In electronic devices, Memory comprising one or more storage media and storing instructions; speaker; Display; and It includes at least one processor comprising processing circuitry, and When the above instructions are executed individually or collectively by the at least one processor, Displaying an avatar of a first pose for interacting with a user of the electronic device through the display, and Based on identifying user data for interaction between the electronic device and the user, information related to the user data is provided to a trained first model to obtain text data including a natural language response expressed in text, and By providing audio data obtained using the text data and first pose data representing the characteristics of the first pose to a trained second model, first joint data representing a second pose continuous with the first pose is obtained, and When outputting voice corresponding to the above text data through the speaker, an animation of the avatar changing from the first pose to the second pose using the first joint data is displayed through the display. causing the above electronic device, Electronic device.

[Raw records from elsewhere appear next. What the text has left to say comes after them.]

theorem keeps_collSettle (r0 : State) (s : State) (k : Nat) (hk : Keeps r0 s) : Keeps r0 (collSettle s k) := by
  unfold collSettle
  (repeat' split) <;> simp (maxDischargeDepth := 40) only [keeps_setCslot, keeps_bumpColl, keeps_collGc, keeps_putCollRecord, hk]

theorem keeps_tryConfirm (r0 : State) (s : State) (k : Nat) (hk : Keeps r0 s) : Keeps r0 (tryConfirm s k) := by
  unfold tryConfirm
  repeat' (first | with_reducible exact hk | with_reducible exact keeps_refl _ | exact trivial | exact (fun u => keeps_refl u) | with_reducible apply keeps_setCslot | with_reducible apply keeps_sendColl | with_reducible apply keeps_collSettle | with_reducible apply keeps_ite | with_reducible apply keeps_foldl | intro _ | dsimp only | split | (simp (maxDischargeDepth := 40) only [keeps_setCslot, keeps_sendColl, keeps_collSettle, keeps_ite, keeps_mk, keeps_foldl, keeps_refl, hk]; done))

theorem keeps_tryDone (r0 : State) (s : State) (k : Nat) (hk : Keeps r0 s) : Keeps r0 (tryDone s k) := by
  unfold tryDone
  (repeat' split) <;> simp (maxDischargeDepth := 40) only [keeps_setCslot, keeps_collGc, keeps_tryConfirm, hk]

theorem keeps_readOperands (s0 : State) (s : State) (d : BitVec 512) (n r p len : Nat) (ms : List Nat) (h : Keeps s0 s) :
    Keeps s0 (readOperands s d n r p len ms).1 := by
  induction ms generalizing s with
  | nil => exact h
  | cons m rest ih =>
    have hf := keeps_collRead s0 s (if m = r then cSrc d + r * cStride d n + 192 * p else cRecv d + m * cStride d n + 192 * p) len h
    unfold readOperands
    simp only
    generalize collRead s _ len = f at hf ⊢
    split
    · exact hf
    · exact ih _ hf

theorem keeps_writeList (s0 : State) (s : State) (ws : List (Nat × List Byte)) (h : Keeps s0 s) :
    Keeps s0 (writeList s ws).1 := by
  induction ws generalizing s with
  | nil => exact h
  | cons w r ih =>
    unfold writeList
    simp only
    split
    · exact ih _ (keeps_collWrite _ _ _ _ h)
    · exact keeps_collWrite _ _ _ _ h

theorem keeps_reducePiece (r0 : State) (k : Nat) (s : State) (p : Nat) (hk : Keeps r0 s) : Keeps r0 (reducePiece k s p) := by
  unfold reducePiece
  repeat' (first | with_reducible exact hk | with_reducible exact keeps_refl _ | exact trivial | exact (fun u => keeps_refl u) | with_reducible apply keeps_setCslot | with_reducible apply keeps_collFailOwn | with_reducible apply keeps_readOperands | with_reducible apply keeps_writeList | with_reducible apply keeps_ite | with_reducible apply keeps_foldl | intro _ | dsimp only | split | (simp (maxDischargeDepth := 40) only [keeps_setCslot, keeps_collFailOwn, keeps_readOperands, keeps_writeList, keeps_ite, keeps_mk, keeps_foldl, keeps_refl, hk]; done))

theorem keeps_reduceReady (r0 : State) (s : State) (k : Nat) (hk : Keeps r0 s) : Keeps r0 (reduceReady s k) := by
  unfold reduceReady
  repeat' (first | with_reducible exact hk | with_reducible exact keeps_refl _ | exact trivial | exact (fun u => keeps_refl u) | with_reducible apply keeps_reducePiece | with_reducible apply keeps_ite | with_reducible apply keeps_foldl | intro _ | dsimp only | split | (simp (maxDischargeDepth := 40) only [keeps_reducePiece, keeps_ite, keeps_mk, keeps_foldl, keeps_refl, hk]; done))

theorem keeps_partSize (r0 : State) (s : State) (x : CSlot) (t : Nat) (hk : Keeps r0 s) : Keeps r0 (partSize s x t).1 := by
  unfold partSize
  simp (maxDischargeDepth := 40) only [keeps_collRead, hk]

theorem keeps_sendTo (r0 : State) (s : State) (k t : Nat) (bases : Nat × Nat) (hk : Keeps r0 s) : Keeps r0 (sendTo s k t bases) := by
  unfold sendTo
  repeat' (first | with_reducible exact hk | with_reducible exact keeps_refl _ | exact trivial | exact (fun u => keeps_refl u) | with_reducible apply keeps_collRead | with_reducible apply keeps_sendColl | with_reducible apply keeps_collFailOwn | with_reducible apply keeps_partSize | with_reducible apply keeps_ite | with_reducible apply keeps_foldl | intro _ | dsimp only | split | (simp (maxDischargeDepth := 40) only [keeps_collRead, keeps_sendColl, keeps_collFailOwn, keeps_partSize, keeps_ite, keeps_mk, keeps_foldl, keeps_refl, hk]; done))

theorem keeps_pumpSends (s0 : State) (k fuel : Nat) (s : State) (h : Keeps s0 s) : Keeps s0 (pumpSends k fuel s) := by
  induction fuel generalizing s with
  | zero => exact h
  | succ fuel ih =>
    unfold pumpSends
    simp only
    (repeat' split) <;>
      first | exact h | exact ih _ (keeps_modCslot _ _ _ _ h) | exact ih _ (keeps_modCslot _ _ _ _ (keeps_sendTo _ _ _ _ _ h))

theorem keeps_pumpResults (s0 : State) (k fuel : Nat) (s : State) (h : Keeps s0 s) : Keeps s0 (pumpResults k fuel s) := by
  induction fuel generalizing s with
  | zero => exact h
  | succ fuel ih =>
    unfold pumpResults
    simp only
    (repeat' split) <;>
      first
      | exact h
      | exact keeps_collFailOwn _ _ _ _ (keeps_collRead _ _ _ _ h)
      | exact ih _ (keeps_modCslot _ _ _ _ (keeps_sendColl _ _ _ _ _ _ _ _ _ _ _ _ (keeps_collRead _ _ _ _ h)))

theorem keeps_pump (r0 : State) (s : State) (k : Nat) (hk : Keeps r0 s) : Keeps r0 (pump s k) := by
  unfold pump
  (repeat' split) <;> simp (maxDischargeDepth := 40) only [keeps_tryDone, keeps_reduceReady, keeps_pumpSends, keeps_pumpResults, hk]

theorem keeps_trySmall (r0 : State) (s : State) (k : Nat) (hk : Keeps r0 s) : Keeps r0 (trySmall s k) := by
  unfold trySmall
  (repeat' split) <;> simp (maxDischargeDepth := 40) only [keeps_collWrite, keeps_setCslot, keeps_collFailOwn, keeps_tryDone, keeps_ite, hk]

theorem keeps_takeContrib (r0 : State) (s : State) (k : Nat) (x : CSlot) (m : CollMsg) (hk : Keeps r0 s) : Keeps r0 (takeContrib s k x m) := by
  unfold takeContrib
  simp (maxDischargeDepth := 40) only [keeps_collWrite, keeps_setCslot, keeps_collFailOwn, keeps_pump, keeps_ite, hk]

theorem keeps_endPart (r0 : State) (s : State) (x : CSlot) (t sent len : Nat) (hk : Keeps r0 s) : Keeps r0 (endPart s x t sent len).1 := by
  unfold endPart
  simp (maxDischargeDepth := 40) only [keeps_writeList, hk]

theorem keeps_takeResult (r0 : State) (s : State) (k : Nat) (x : CSlot) (m : CollMsg) (hk : Keeps r0 s) : Keeps r0 (takeResult s k x m) := by
  unfold takeResult
  repeat' (first | with_reducible exact hk | with_reducible exact keeps_refl _ | exact trivial | exact (fun u => keeps_refl u) | with_reducible apply keeps_collWrite | with_reducible apply keeps_setCslot | with_reducible apply keeps_collFailOwn | with_reducible apply keeps_pump | with_reducible apply keeps_endPart | with_reducible apply keeps_ite | with_reducible apply keeps_foldl | intro _ | dsimp only | split | (simp (maxDischargeDepth := 40) only [keeps_collWrite, keeps_setCslot, keeps_collFailOwn, keeps_pump, keeps_endPart, keeps_ite, keeps_mk, keeps_foldl, keeps_refl, hk]; done))

theorem keeps_applyMsg (r0 : State) (s : State) (k kind : Nat) (m : CollMsg) (hk : Keeps r0 s) : Keeps r0 (applyMsg s k kind m) := by
  unfold applyMsg
  (repeat' split) <;> simp (maxDischargeDepth := 40) only [keeps_setCslot, keeps_bumpColl, keeps_collFail, keeps_collFailOwn, keeps_collSettle, keeps_pump, keeps_trySmall, keeps_takeContrib, keeps_takeResult, hk]

theorem keeps_holdEarly (r0 : State) (s : State) (kind : Nat) (m : CollMsg) (hk : Keeps r0 s) : Keeps r0 (holdEarly s kind m) := by
  unfold holdEarly
  (repeat' split) <;> simp (maxDischargeDepth := 40) only [keeps_raise, keeps_bumpColl, keeps_mk, hk]

theorem keeps_applyEarly (r0 : State) (s : State) (k : Nat) (x : CSlot) (hk : Keeps r0 s) : Keeps r0 (applyEarly s k x) := by
  unfold applyEarly
  repeat' (first | with_reducible exact hk | with_reducible exact keeps_refl _ | exact trivial | exact (fun u => keeps_refl u) | with_reducible apply keeps_applyMsg | with_reducible apply keeps_ite | with_reducible apply keeps_foldl | intro _ | dsimp only | split | (simp (maxDischargeDepth := 40) only [keeps_mk, hk]; done))

theorem keeps_takeInbox (r0 : State) (s : State) (kind : Nat) (m : CollMsg) (hk : Keeps r0 s) : Keeps r0 (takeInbox s kind m) := by
  unfold takeInbox
  repeat' (first | with_reducible exact hk | with_reducible exact keeps_refl _ | exact trivial | exact (fun u => keeps_refl u) | with_reducible apply keeps_ite | with_reducible apply keeps_foldl | intro _ | dsimp only | split | (simp (maxDischargeDepth := 40) only [keeps_mk, hk]; done))

theorem keeps_placeMsg (r0 : State) (kind : Nat) (m : CollMsg) (s : State) (hk : Keeps r0 s) : Keeps r0 (placeMsg kind m s) := by
  unfold placeMsg
  (repeat' split) <;> simp (maxDischargeDepth := 40) only [keeps_bumpColl, keeps_applyMsg, keeps_holdEarly, hk]

theorem keeps_collMsg (r0 : State) (kind : Nat) (m : CollMsg) (s0 : State) (hk : Keeps r0 s0) : Keeps r0 (collMsg kind m s0) := by
  unfold collMsg
  repeat' (first | with_reducible exact hk | with_reducible exact keeps_refl _ | exact trivial | exact (fun u => keeps_refl u) | with_reducible apply keeps_collTry | with_reducible apply keeps_takeInbox | with_reducible apply keeps_placeMsg | with_reducible apply keeps_ite | with_reducible apply keeps_foldl | intro _ | dsimp only | split | (simp (maxDischargeDepth := 40) only [keeps_takeInbox, keeps_mk, keeps_refl, hk]; done))

theorem keeps_execContrib (m : CollMsg) (s : State) (t : State) (e : execContrib m s = .next t) : Keeps s t := by
  have hk : Keeps s s := keeps_refl _
  simp only [execContrib, Host.Outcome.next.injEq] at e
  subst e
  simp (maxDischargeDepth := 40) only [keeps_collMsg, keeps_refl]

theorem keeps_execResult (m : CollMsg) (s : State) (t : State) (e : execResult m s = .next t) : Keeps s t := by
  have hk : Keeps s s := keeps_refl _
  simp only [execResult, Host.Outcome.next.injEq] at e
  subst e
  simp (maxDischargeDepth := 40) only [keeps_collMsg, keeps_refl]

theorem keeps_execSmall (m : CollMsg) (s : State) (t : State) (e : execSmall m s = .next t) : Keeps s t := by
  have hk : Keeps s s := keeps_refl _
  simp only [execSmall, Host.Outcome.next.injEq] at e
  subst e
  simp (maxDischargeDepth := 40) only [keeps_collMsg, keeps_refl]

theorem keeps_execGrant (m : CollMsg) (s : State) (t : State) (e : execGrant m s = .next t) : Keeps s t := by
  have hk : Keeps s s := keeps_refl _
  simp only [execGrant, Host.Outcome.next.injEq] at e
  subst e
  simp (maxDischargeDepth := 40) only [keeps_collMsg, keeps_refl]

theorem keeps_execConfirm (m : CollMsg) (s : State) (t : State) (e : execConfirm m s = .next t) : Keeps s t := by
  have hk : Keeps s s := keeps_refl _
  simp only [execConfirm, Host.Outcome.next.injEq] at e
  subst e
  simp (maxDischargeDepth := 40) only [keeps_collMsg, keeps_refl]

theorem keeps_execSettle (m : CollMsg) (s : State) (t : State) (e : execSettle m s = .next t) : Keeps s t := by
  have hk : Keeps s s := keeps_refl _
  simp only [execSettle, Host.Outcome.next.injEq] at e
  subst e
  simp (maxDischargeDepth := 40) only [keeps_collMsg, keeps_refl]

theorem keeps_execPoison (m : CollMsg) (s : State) (t : State) (e : execPoison m s = .next t) : Keeps s t := by
  have hk : Keeps s s := keeps_refl _
  simp only [execPoison, Host.Outcome.next.injEq] at e
  subst e
  simp (maxDischargeDepth := 40) only [keeps_collMsg, keeps_refl]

In claim 1, the audio data is, including feature data representing the characteristics of the audio signal through the MFCC (Mel-frequency cepstral coefficients) technique from the audio signal corresponding to the text data, Electronic device.
In claim 1, the audio data is, A bit data including bit data indicating the start time of the voice within a bit divided according to the time interval of the audio signal corresponding to the text data, Electronic device.
In claim 1, When the above instructions are executed individually or collectively by the at least one processor, By providing the above audio data and the above first pose data to the above second model, the second pose data of the avatar and the first latent data for the second pose data are obtained, and By providing the second pose data and the first potential data to the third model, the first joint data representing the second pose is obtained. causing the above electronic device, Electronic device.
In claim 4, When the above instructions are executed individually or collectively by the at least one processor, By providing the second pose data and the first potential data to the fourth model, in order to obtain third pose data and second potential data for generating second joint data representing a third pose continuous with the second pose, causing the above electronic device, Electronic device.
In claim 5, the third model is, Using pose data representing the position and rotation of the joints of the avatar and latent data regarding the pose of the avatar, the avatar is trained to output joint data regarding the position of all joints of the avatar, and The above fourth model is, Trained to output other pose data and other potential data for a pose consecutive to another pose of the avatar using the above pose data and the above potential data, Electronic device.
In claim 1, the first model is, Using information regarding the image and/or voice of the user, the system is trained to output the text data corresponding to the information, and The above second model is, A plurality of discrimination models for identifying the authenticity of pose data generated based on data or joint data generated based on said pose data, Electronic device.
In claim 1, the user data is, including images of the user obtained through a camera and another voice of the user obtained through a microphone, Electronic device.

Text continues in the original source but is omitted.